J’ai vu hier « Memento », un des tout premier films de Christopher Nolan, à qui l’on doit par la suite l’excellent « The Prestige » et surtout « Batman Begins » puis « The Dark Night » qui ont relancé avec éclat une franchise déclinante, voire décadente. « Memento » raconte l’histoire étonnante d’un homme qui à la suite d’un choc ne peut plus utiliser sa mémoire court terme. Au bout de quelques instants, toute nouvelle information s’efface de sa mémoire et il se voit donc obligé de noter, photographier, tatouer toute information dont il désire se souvenir. Cet homme a perdu sa femme lors d’une agression sauvage et n’a de cesse que de tenter de retrouver son meurtrier, en tentant de compenser autant qu’il le peut son handicap mémoriel.

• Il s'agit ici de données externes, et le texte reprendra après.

-- ==== Sys2Proof/WellFormed.lean ====
section
/-! DEFINITION. Well-formed commands: every operand fits the field that the spec gives it. The model's meanings are total and ask for
none of this; a well-formed command is one that the outside can send. -/

namespace Sys2Proof

/-- An unsigned number of `w` bits. -/
def uOk (w v : Nat) : Bool := decide (v < 2 ^ w)

/-- SESSION, 1 to 8 (Table 13-1). -/
def sessOk (k : Nat) : Bool := decide (1 ≤ k) && decide (k ≤ 8)

/-- SESSION and SEQ of a REQUEST (Table 13-1, R349). -/
def reqOk (r : Req) : Bool := sessOk r.sess && uOk 32 r.seq

/-- A position of a ring (R291). -/
def posOk (x : Nat) : Bool := uOk 3 x

/-- A ring of at most eight positions (R292). -/
def foundOk : Discovery → Bool
  | .found f => f.positions.all posOk && decide (f.positions.length ≤ 8)
  | _ => true

/-- A ring of two to eight modules that one may join (R303). -/
def joinOk (f : JoinFacts) : Bool := decide (2 ≤ f.size) && decide (f.size ≤ 8) && uOk 8 f.members

/-- A Hawser lane that is lost: one of the module's own, or the last of a link of another position (R311). -/
def siteOk : LaneSite → Bool
  | .own _ => true
  | .away pos => posOk pos

/-- DATA of a REQUEST: a 16-bit COUNT, or bytes of at most one frame (Tables 13-1 and 13-3). -/
def accessOk : Access → Bool
  | .read count => uOk 16 count
  | .write data => decide (data.length ≤ 65535)
  | .malformed => true

/-- A command that waits at a DRAM controller: its bank and row (Table 14-1). -/
def dramCmdOk (c : DramCmd) : Bool := uOk 4 c.bank && uOk 18 c.row

/-- An access that waits at port A: its master code and word (Table 15-1, R403). -/
def portAOk (x : PortA) : Bool := uOk 8 x.master && uOk 16 x.word

/-- A DRAM address (Table 14-5): bank, row, column, store byte address and syndrome. -/
def addrOk (a : DramAddr) : Bool := uOk 4 a.bank && uOk 18 a.row && uOk 6 a.col && uOk 64 a.addr && uOk 32 a.syndrome

/-- A row of a scratchpad bank (R412): bank and row. -/
def rowOk (x : Nat × Nat) : Bool := uOk 7 x.1 && uOk 10 x.2

/-- The position of a member that sends READY (R306). -/
def readyOk (x : ReadyReport) : Bool := uOk 3 x.pos

/-- Every operand of the command fits its field. -/
def Instr.wf : Instr → Bool
  | .pornRelease _ _ _ _ _ => true
  | .pornAssert _ _ => true
  | .eclkLock _ _ badRows badDram => badRows.all rowOk && badDram.all fun m => decide (m < 6)
  | .dictionaryReady _ us => uOk 32 us
  | .engineCmdArm _ r _ hi => reqOk r && uOk 24 hi
  | .engineCmdStart _ r _ hi => reqOk r && uOk 24 hi
  | .engineCmdAbort _ r _ hi => reqOk r && uOk 24 hi
  | .engineCmdResume _ r _ hi => reqOk r && uOk 24 hi
  | .engineCmdDisarm _ r _ hi => reqOk r && uOk 24 hi
  | .engineCmdReset _ r _ hi => reqOk r && uOk 24 hi
  | .engineCmdAction _ _ => true
  | .taskInputEvent _ _ _ => true
  | .immediateJump _ _ => true
  | .startByEvent _ _ => true
  | .waitSelRelease _ _ => true
  | .holdIn _ _ => true
  | .holdTakesEffect _ _ => true
  | .release _ _ => true
  | .releaseDeadTime _ _ => true
  | .abortInput _ _ => true
  | .abortTakesEffect _ _ => true
  | .rateStep _ _ => true
  | .rateStepApplication _ _ => true
  | .decisionPoint _ _ => true
  | .codeFormation _ _ => true
  | .underrun _ _ => true
  | .outputTick _ _ f => uOk 8 f.late && uOk 32 f.det
  | .lateEntryArrival _ _ => true
  | .liveIndexRead _ _ => true
  | .dramReadComplete _ _ _ a _ _ arrived => addrOk a && arrived.all dramCmdOk
  | .engineFaultDetected _ _ _ block => uOk 7 block
  | .takeoverResume _ _ => true
  | .checkpoint _ => true
  | .checkpointConfirmed _ => true
  | .carrierPeriodStart _ _ tap => uOk 6 tap
  | .carrierTarget _ _ tap _ => uOk 6 tap
  | .followEdge _ _ tap => uOk 6 tap
  | .fire _ _ => true
  | .patternStart _ _ => true
  | .patternBit _ _ tap => uOk 6 tap
  | .oneshotRise _ _ tap => uOk 6 tap
  | .oneshotFall _ _ tap => uOk 6 tap
  | .comparatorTransition _ _ _ _ => true
  | .tripClear _ r _ v => reqOk r && uOk 8 v
  | .blankingEnd _ _ => true
  | .enableSequenceStep _ _ => true
  | .softParkStep _ _ => true
  | .rangeChangeStep _ _ => true
  | .supervisionFlag _ _ _ => true
  | .supClear _ r _ v => reqOk r && uOk 8 v
  | .outRestart _ r _ v det => reqOk r && uOk 8 v && uOk 3 det
  | .outRestartAction _ _ det => uOk 3 det
  | .monitorSlot _ _ _ => true
  | .monitorResult _ _ => true
  | .armEdge _ _ _ => true
  | .thCheckPeriodic _ => true
  | .thCheckReq _ r _ v => reqOk r && uOk 8 v
  | .cmpClearLatch _ r _ => reqOk r
  | .cmpClearInBand _ r _ => reqOk r
  | .cmpClearForce _ r _ => reqOk r
  | .trigInputTransition _ _ _ => true
  | .trigOutputEvent _ _ => true
  | .trigPulseEnd _ _ => true
  | .timerFire _ _ => true
  | .tmrStart _ _ => true
  | .tmrHalt _ _ => true
  | .swEvent _ r v => reqOk r && uOk 64 v
  | .swEventAssert _ => true
  | .hawserOutboundEvent _ _ => true
  | .hawserInboundEvent _ _ => true
  | .hawserCellSend _ => true
  | .hawserCell _ _ _ _ body crc => body.length == 47 && uOk 16 crc
  | .hawserLaneLost _ _ lane => siteOk lane
  | .ringDiscovery _ d => foundOk d
  | .ringJoin _ _ master f => posOk master && joinOk f
  | .alignTracking _ f => uOk 8 f.members
  | .newTimingMaster _ reachable => uOk 8 reachable
  | .syncEdge _ => true
  | .syncMiss _ => true
  | .syncRealign _ r v _ => r.all reqOk && uOk 8 v
  | .refclkLoss _ => true
  | .refclkReturn _ _ => true
  | .refclkRelocked _ => true
  | .ptpMessage _ _ _ => true
  | .registerWrite _ r index sub offset a => reqOk r && uOk 16 index && uOk 8 sub && uOk 64 offset && accessOk a
  | .commitReq _ r v => reqOk r && uOk 32 v
  | .commitCheckDone _ => true
  | .pilotRefillDone _ _ _ => true
  | .commitTick _ => true
  | .stageDiscard _ r v => reqOk r && uOk 8 v
  | .ringCommitRequest _ r v => reqOk r && uOk 32 v
  | .prepare _ _ whenSel _ => uOk 32 whenSel
  | .ready _ _ rep => readyOk rep
  | .failReply _ _ pos code => uOk 3 pos && uOk 32 code
  | .apply _ _ _ => true
  | .discard _ _ code => uOk 32 code
  | .ringCommitTimeout _ => true
  | .viewOpen _ r v => reqOk r && uOk 8 v
  | .viewClose _ r v => reqOk r && uOk 8 v
  | .viewTimeout _ sess _ => sessOk sess
  | .segDefine _ r offset data => reqOk r && uOk 64 offset && decide (data.length ≤ 65535)
  | .segDelete _ r n => reqOk r && uOk 16 n
  | .segVerify _ r n => reqOk r && uOk 16 n
  | .segmentVerified _ _ => true
  | .open_ _ _ _ keySlot ask => uOk 8 keySlot && uOk 8 ask.role && uOk 128 ask.hostNonce
  | .confirm _ _ sess _ => sessOk sess
  | .keepalive _ _ sess _ => sessOk sess
  | .close _ _ sess _ => sessOk sess
  | .sessionTimeout _ sess => sessOk sess
  | .ack _ _ sess _ acked => sessOk sess && uOk 32 acked
  | .noticeRetransmit _ sess seq => sessOk sess && uOk 32 seq
  | .cargoOpenWrite _ r index sub offset total segSize => reqOk r && uOk 16 index && uOk 8 sub && uOk 64 offset && uOk 64 total && uOk 32 segSize
  | .cargoOpenRead _ r index sub offset total segSize => reqOk r && uOk 16 index && uOk 8 sub && uOk 64 offset && uOk 64 total && uOk 32 segSize
  | .cargoClose _ r transfer crc _ => reqOk r && uOk 16 transfer && uOk 32 crc
  | .cargoData _ _ sess _ transfer position crc data => sessOk sess && uOk 16 transfer && uOk 64 position && uOk 32 crc && decide (data.length ≤ 8192)
  | .cargoAck _ _ sess _ transfer acked window abort => sessOk sess && uOk 16 transfer && uOk 64 acked && uOk 32 window && uOk 32 abort
  | .cargoResend _ sess transfer => sessOk sess && uOk 16 transfer
  | .cargoIdleTimeout _ sess transfer => sessOk sess && uOk 16 transfer
  | .portLoss _ _ => true
  | .portReturn _ _ _ _ => true
  | .addressResolution _ _ => true
  | .echoRequest _ _ => true
  | .keySlotWrite _ r _ offset data => reqOk r && uOk 64 offset && decide (data.length ≤ 65535)
  | .keyRightsWrite _ r v => reqOk r && uOk 8 v
  | .dramFreeze _ _ cause a => decide (1 ≤ cause) && decide (cause ≤ 4) && addrOk a
  | .dchRelease _ r _ v => reqOk r && uOk 8 v
  | .freezeAutoRelease _ _ => true
  | .dramReinitDone _ _ _ => true
  | .resilverDone _ _ _ => true
  | .dramTrainReq _ r v => reqOk r && uOk 8 v
  | .mr4Read _ _ _ _ => true
  | .refreshDue _ _ bank => uOk 4 bank
  | .rowCounterWindow _ _ => true
  | .scrub _ _ _ a => addrOk a
  | .retrainDrainDone _ _ => true
  | .retrainSweepDone _ _ set => set.all fun b => b.length == 64
  | .retrainRetestDone _ _ _ => true
  | .retrainReplayDone _ _ _ => true
  | .berthRead _ _ word portA flipped => uOk 16 word && portA.all portAOk && flipped.all (uOk 5)
  | .berthWrite _ _ word _ portA _ => uOk 16 word && portA.all portAOk
  | .berthStatusClear _ _ => true
  | .berthHandover _ _ => true
  | .handoverTakesEffect _ => true
  | .sendDoorbellNotice _ _ => true
  | .berthTimeRead _ => true
  | .berthDoorbell _ r v => reqOk r && uOk 32 v
  | .marchPreserving _ r v => reqOk r && uOk 32 v
  | .marchDestructive _ r v => reqOk r && uOk 32 v
  | .marchWindowBorrow _ => true
  | .marchWindowRelease _ _ failBit => failBit.all (uOk 22)
  | .marchDone _ failBit => failBit.all (uOk 22)
  | .bankRetention _ _ => true
  | .bankWake _ _ => true
  | .calTempRead _ _ temps => temps.length == 8
  | .calElementMeasured _ _ _ => true
  | .elementSubstitution _ _ => true
  | .calPassEnd _ _ _ => true
  | .calSwap _ => true
  | .calRecordWritten _ _ => true
  | .calReq _ r v => reqOk r && uOk 64 v
  | .mgmtMismatch _ _ => true
  | .mgmtRecovered _ => true
  | .quayLinkWatchdog _ _ => true
  | .quayDieFault _ _ channels => uOk 8 channels
  | .fatal _ cause location => uOk 64 cause && uOk 64 location
  | .replacementRequestRepeat _ => true
  | .faultLogClear _ r v => reqOk r && uOk 8 v
  | .railWarning _ _ _ => true
  | .railRecovery _ _ _ => true
  | .braceClear _ => true
  | .supplyReset _ _ => true
  | .analogRailReset _ _ _ => true
  | .analogRailRestart _ => true
  | .tempRead _ temps => temps.all fun x => uOk 4 x.1
  | .restartNormal _ r => reqOk r
  | .restartMooring _ r => reqOk r
  | .softwareReset _ => true
  | .refclkWaitTimeout _ => true
  | .supplyResetRestart _ _ _ => true
  | .hawserLinkRejoin _ link otherMaster members => posOk link && posOk otherMaster && uOk 8 members

end Sys2Proof
end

Au delà du pitch initial, ce qui fait la particularité de ce film c’est sa réalisation. En effet, le film comporte deux dimensions : chronologique et antichronologique. Je m’explique : le film commence par la fin, puis remonte de scène en scène (en couleur) vers une scène clé qui permet de comprendre toute ce qui vient de précéder (ou suivre…). La durée de chaque scène correspond à la durée maximale de mémorisation du personnage, ce qui fait que lorsqu’une nouvelle scène commence il ne se souvient absolument pas de ce qui vient de se produire. Pour corser le tout, en parallèle, d’autres scènes (en noir et blanc) avancent dans un ordre chronologique cette fois vers cette scène clé qui explique donc ce qui suivra. Compris ?

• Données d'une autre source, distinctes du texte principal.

/-! Clocks, the ring, commits, views and segments -/

def clk (f : Clock → Clock) : State → State := modClock f
theorem test_witness_Clock_sync : let u := advance 0 (clk (fun c => { c with n := 399936, syncSource := 1, realign := true }) base)
    u.dev.clock.syncSource = 1 ∧ u.dev.clock.holdover = false ∧ u.dev.clock.relocking = false ∧ (syncDifference u.now).natAbs ≤ 1 ∧
    u.dev.clock.realign = true ∧ 1 < (syncDifference 399934).natAbs ∧ (advance 399938 base).dev.clock.realign = false ∧
    ((advance 399938 base).now + 62) % 400000 = 0 := by decide
theorem test_witness_Clock_realign : let u := advance 0 (clk (fun c => { c with syncSource := 1 }) base)
    NewRequest u (ask 1) ∧ MayWrite u (ask 1) 0x2001 ∧ u.dev.clock.syncSource = 1 ∧ u.dev.clock.holdover = false ∧ inRing u = false ∧
    (∀ e, e < 64 → engineRests u e = true) ∧
    (clk (fun c => { c with numbering := .realign 64 }) base).dev.clock.numbering = .realign 64 ∧
    (clk (fun c => { c with numbering := .realign 64 }) base).now ≤ 64 := by decide +kernel
/-- ECLK locked at edge 5 of a later start, and SYNC was sampled at `edges`. -/
def watching (edges : List Nat) (epoch : Option Nat) : State → State := clk fun c => { c with numbering := .watch 5 edges epoch, epochSet := false }
theorem test_witness_Clock_watch : let u := advance 800064 (watching [400064, 64] none base)
    u.dev.clock.numbering = .watch 5 [400064, 64] none ∧ u.now ≤ 5 + 2000000 ∧ u.now - 400000 ∈ [400064, 64] ∧
    u.now - 800000 ∈ [400064, 64] ∧ 800000 ≤ u.now ∧ u.dev.ring.masterSync ≠ some false ∧
    (let v := advance 2000064 (watching [1600064] none base)
     v.dev.clock.numbering = .watch 5 [1600064] none ∧ 5 + 2000000 < v.now ∧ v.dev.ring.epochShift = 0) ∧
    (watching [] (some 2000006) base).dev.clock.numbering = .watch 5 [] (some 2000006) ∧ (watching [] (some 2000006) base).now ≤ 2000006 := by
  decide +kernel
theorem test_witness_Clock_syncMiss : let u := fun e => advance 399938 (clk (fun c => { c with syncSource := 1, lastSync := e }) base)
    (u none).dev.clock.syncSource = 1 ∧ (u none).dev.clock.holdover = false ∧ (u none).dev.clock.relocking = false ∧
    ((u none).now + 62) % 400000 = 0 ∧ (u none).dev.clock.lastSync = none ∧ (u (some 399935)).dev.clock.lastSync = some 399935 ∧
    (u (some 399935)).now ≤ 399935 + 3 := by decide
theorem test_witness_Clock_ringSync : let u := advance 0 (clk (fun c => { c with syncSource := 1 })
      (modRing (fun r => { r with st := 3, size := 3, devpos := 1, master := 0, members := 7 }) base))
    u.dev.clock.numbering = .plain ∧ u.dev.clock.realign = false ∧ inRing u = true ∧ u.dev.ring.master ≠ u.dev.ring.devpos := by decide
theorem test_witness_Clock_reference : base.dev.clock.refPresent = true ∧
    (clk (fun c => { c with holdover := true }) base).dev.clock.holdover = true ∧
    (clk (fun c => { c with relocking := true }) base).dev.clock.relocking = true := by decide
theorem test_witness_Clock_ptp : let u := advance 0 (modDict (fun d => { d with rw := putVal 0x1110 1 1 d.rw }) base)
    linkServes u = true ∧ (u.port 0).up = true ∧ (u.port 1).up = true ∧ u.rwv 0x1110 1 = 1 ∧ u.dev.clock.lclkPort = 0 ∧
    u.rwv 0x1110 5 < (u.rwv 0x1110 5 + 1 : Int).natAbs ∧ (u.rwv 0x1110 5 : Int).natAbs ≤ u.rwv 0x1110 5 ∧ 1 ≠ u.rwv 0x1110 2 := by decide
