-- ==== Sys2Proof/Word.lean ====
section
/-!
DEFINITION. Word.lean: the word types of the MG412 model. A bit vector stands only where the manual treats a value as
bits or as a number that wraps: frame numbers, stamps, content numbers, fields of messages, packets and the image.
-/
namespace Sys2Proof

/-- One byte of a message, a packet, the image or a view. -/
abbrev Byte := BitVec 8

/-- A 16-bit lane word of the pixel link (R118). -/
abbrev LaneWord := BitVec 16

/-- An output frame number, which wraps modulo 2^32 (R81). -/
abbrev FrameNo := BitVec 32

/-- A value of the stamp counter, which wraps modulo 2^32 (R79). -/
abbrev Stamp := BitVec 32

/-- A content number, which wraps modulo 2^16 (R137). -/
abbrev ContentNo := BitVec 16

/-- A set of stations, one bit for each of the stations 0 to 11 (roster of R177, live view of R190). -/
abbrev StationSet := BitVec 12

end Sys2Proof
end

J’ai trouvé ce film brillamment réalisé et les réflexions soulevées sur la mémoire passionnantes. Jusqu’où peut-on se fier à notre mémoire ? Quel est son degré de subjectivité ? Et si d’autres la manipulaient ? La mémoire est effectivement une composante fondamentale de notre rapport au monde. Elle flanche, et c’est toute notre manière de vivre et appréhender le monde et les autres qui bascule.

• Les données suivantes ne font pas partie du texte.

-- ==== Sys2Proof/Syntax.lean ====
section
/-!
DEFINITION. Syntax.lean: the commands of the MG412, one constructor for each row of spec/opcode_table.json. The table
gives no row any bits; the operands are what the row's event brings from outside the part, in the manual's fields.
-/
namespace Sys2Proof

/-- The reasons of a state change, in the order of their codes (R104). -/
inductive Reason where
  | join | input | light | silence | silent
  deriving DecidableEq, Repr

/-- The conditions a PULSE reports, in the order of their codes (R104). -/
inductive PulseCondition where
  | joining | live | dark
  deriving DecidableEq, Repr

/-- A frame as it becomes valid on the peer bus (R100). `extended` is the format bit read recessive and `remote` the
request bit read recessive; `identifier` is the first 11 identifier bits. -/
structure BusFrame where
  extended : Bool
  remote : Bool
  identifier : BitVec 11
  lengthCode : BitVec 4
  data : List Byte
  deriving DecidableEq, Repr

/-- A contributor entry of a grid record as read from the image (R180). -/
structure ContributorBytes where
  station : BitVec 8
  share : BitVec 16
  black : BitVec 24
  deriving DecidableEq, Repr

/-- A write transaction of the I2C target port after its START condition (R189): the seven address bits, the data bytes
after the first one, and whether a reset broke it off before its STOP or repeated START. The first data byte, the selector,
is what the row names. -/
structure I2cWrite where
  address : BitVec 7
  data : List Byte
  brokenOff : Bool
  deriving DecidableEq, Repr

/-- A write of the part's address that ends with its selector (R189). -/
def loneSelector : I2cWrite := { address := 0x46, data := [], brokenOff := false }

/-- The commands: what happens to the part from outside or by the passage of time. -/
inductive Instr where
  /-- POWER_ON_RESET (R183), with the level of the four strap pins (R173). -/
  | powerOnReset (straps : BitVec 4)
  /-- WARM_RESET (R183): the RESET pin asserted and released, with the strap pins' level at the release. -/
  | warmReset (straps : BitVec 4)
  /-- IMAGE_HEADER_CHECK (R175), with the fields of the 16 header bytes. -/
  | imageHeaderCheck (pattern : BitVec 32) (version : BitVec 16) (bodyLength : BitVec 32) (crc : BitVec 32)
      (imageId : BitVec 16)
  /-- SECTION_HEAD_CHECK (R176), with the section code and the length of the contents. -/
  | sectionHeadCheck (code : BitVec 8) (length : BitVec 24)
  /-- SETTINGS_SECTION_END (R177), with the entries (code, value) of the settings section. -/
  | settingsSectionEnd (entries : List (BitVec 8 × BitVec 32))
  /-- TABLE_ENTRY_CHECK (R179), with the entry read. -/
  | tableEntryCheck (entry : BitVec 16)
  /-- GRID_RECORD_CHECK (R180), with the fields of the record; a count above 3 has no entries read. -/
  | gridRecordCheck (share : BitVec 16) (white black : BitVec 24) (count : BitVec 8)
      (contributors : List ContributorBytes)
  /-- LOAD_COMPLETE (R181). -/
  | loadComplete
  /-- FRAME_START (R80): the raster timer reaches pixel 0 of line 0. `first` is the stamp counter's value at the first frame
  start after START, which the time of the load gives (log 1); R82 and R94 give the moment of every later one. -/
  | frameStart (first : Stamp)
  /-- FRAME_LINE_RELEASE (R84). -/
  | frameLineRelease
  /-- FRAME_LINE_EDGE (R85): a falling or a rising edge on the frame line, with its stamp. -/
  | frameLineEdge (falling : Bool) (stamp : Stamp)
  /-- BOUNDS_PASS_COMPLETE (R69). -/
  | boundsPassComplete
  /-- COEFF_PASS_COMPLETE (R72). -/
  | coeffPassComplete
  /-- SEND_EVENT (R83). -/
  | sendEvent
  /-- WINDOW_COMPLETION (R86). -/
  | windowCompletion
  /-- BUS_IDLE_JOIN (R106). -/
  | busIdleJoin
  /-- BEGIN_ATTEMPT (R115). -/
  | beginAttempt
  /-- LOST_ARBITRATION (R102). -/
  | lostArbitration
  /-- ATTEMPT_FAILED (R107). -/
  | attemptFailed
  /-- MESSAGE_COMPLETE (R116). -/
  | messageComplete
  /-- STATION_CLASH (R31), with the frame that became valid. -/
  | stationClash (frame : BusFrame)
  /-- FOREIGN_MESSAGE (R111), with the frame that became valid. -/
  | foreignMessage (frame : BusFrame)
  /-- RECEIVE_CHANGE (R39), with the sender and the fields of R104 and R105. -/
  | receiveChange (sender : BitVec 4) (live : Bool) (reason : Reason) (subject : BitVec 8) (epoch : FrameNo)
      (lam : BitVec 16)
  /-- RECEIVE_LIGHT (R50). -/
  | receiveLight (sender : BitVec 4) (epoch : FrameNo) (lam : BitVec 16)
  /-- RECEIVE_PULSE (R34). -/
  | receivePulse (sender : BitVec 4) (condition : PulseCondition) (driving heldValid : Bool) (frame : FrameNo)
      (held : ContentNo)
  /-- RECEIVE_BOUNDS (R54). -/
  | receiveBounds (sender : BitVec 4) (epochLow : BitVec 16) (floor ceiling : BitVec 24)
  /-- RECEIVE_LEVELS (R60). -/
  | receiveLevels (sender : BitVec 4) (lam mNow target remaining : BitVec 16)
  /-- SHOW_FADE (R57). -/
  | showFade (sender : BitVec 4) (start : FrameNo) (target duration : BitVec 16)
  /-- SHOW_IDENTIFY (R62). -/
  | showIdentify (sender : BitVec 4) (start : FrameNo) (mask : BitVec 16) (period on : BitVec 8)
  /-- SHOW_IDENTIFY_OFF (R64). -/
  | showIdentifyOff (sender : BitVec 4) (endFrame : FrameNo)
  /-- LANES_ACTIVE (R120). -/
  | lanesActive
  /-- LANE_ACTIVITY_LOST (R120), with the lane, and the bits that each lane in use received before it since the last bits
  brought. -/
  | laneActivityLost (lane : Nat) (received : List (List Bool) := [])
  /-- SETTLE_EXPIRY (R121). -/
  | settleExpiry
  /-- TRAINING_DECISION (R123). -/
  | trainingDecision
  /-- INPUT_TIMEOUT (R124). -/
  | inputTimeout
  /-- PACKET_LOST (R125), with the words that each lane in use read. -/
  | packetLost (words : List (List LaneWord))
  /-- LANE_SKEW (R126), with the words that each lane in use read. -/
  | laneSkew (words : List (List LaneWord))
  /-- FRAME_START_PACKET (R128), with the words that each lane in use read up to and including its start word, none for a lane
  that held its start word when the link came UP (R123), and the payload bytes. -/
  | frameStartPacket (heads : List (List LaneWord)) (payload : List Byte)
  /-- LINE_PACKET (R129). -/
  | linePacket (heads : List (List LaneWord)) (payload : List Byte)
  /-- FRAME_END_PACKET (R132). -/
  | frameEndPacket (heads : List (List LaneWord)) (payload : List Byte)
  /-- OTHER_PACKET (R127), with its kind code. -/
  | otherPacket (heads : List (List LaneWord)) (kind : Byte) (payload : List Byte)
  /-- STRAY_LINE_PACKET (R133): a LINE (false) or a FRAME_END (true) read with no frame open. -/
  | strayLinePacket (heads : List (List LaneWord)) (frameEnd : Bool) (payload : List Byte)
  /-- MEMORY_ECC (R149), with the source pixel of the SHOWING slot whose read could not be corrected. -/
  | memoryEcc (line column : Nat)
  /-- LIGHT_SAMPLE (R164), with the conversion; `ahead` says that a sample of patch line 0 is taken before the frame
  start it falls with (R165). -/
  | lightSample (value : BitVec 12) (ahead : Bool)
  /-- SELECT_CONDITION to SELECT_IMAGE (R189): the view selectors 1 to 10. -/
  | selectCondition (write : I2cWrite := loneSelector)
  | selectInput (write : I2cWrite := loneSelector)
  | selectStore (write : I2cWrite := loneSelector)
  | selectLock (write : I2cWrite := loneSelector)
  | selectPeers (write : I2cWrite := loneSelector)
  | selectEpochs (write : I2cWrite := loneSelector)
  | selectLevels (write : I2cWrite := loneSelector)
  | selectFaults (write : I2cWrite := loneSelector)
  | selectCounters (write : I2cWrite := loneSelector)
  | selectImage (write : I2cWrite := loneSelector)
  /-- CLEAR_FAULTS (R191). -/
  | clearFaults (write : I2cWrite)
  /-- RESTART (R192), with the strap pins' level. -/
  | restart (write : I2cWrite) (straps : BitVec 4)
  /-- ATTN_MASK (R192). -/
  | attnMask (write : I2cWrite)
  /-- SELECTOR_REFUSED (R189), with the first data byte. -/
  | selectorRefused (selector : Byte) (write : I2cWrite := loneSelector)
  /-- SYNC_RECOGNISED (R123), with the lane, and the bits that each of the four lanes received since the last bits brought, in
  order. -/
  | syncRecognised (lane : Nat) (bits0 bits1 bits2 bits3 : List Bool)
  /-- WARP_MESH_ENTRY_READ (R180), with the source column and line of the entry. -/
  | warpMeshEntryRead (sx sy : BitVec 16)
  deriving DecidableEq, Repr

end Sys2Proof
end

Cependant, il faut bien s’accrocher pour tout comprendre et je pense qu’un second visionnage est nécessaire car l’auteur a laissé ouvert au cours de cette scène clé du milieu de nombreuses possibilité.
Un film a voir en bonne forme intellectuelle !
Sur ce thème, je vous recommande aussi « Total Recall » et « Paycheck », tirés tous deux de nouvelles de Philip K.Dick.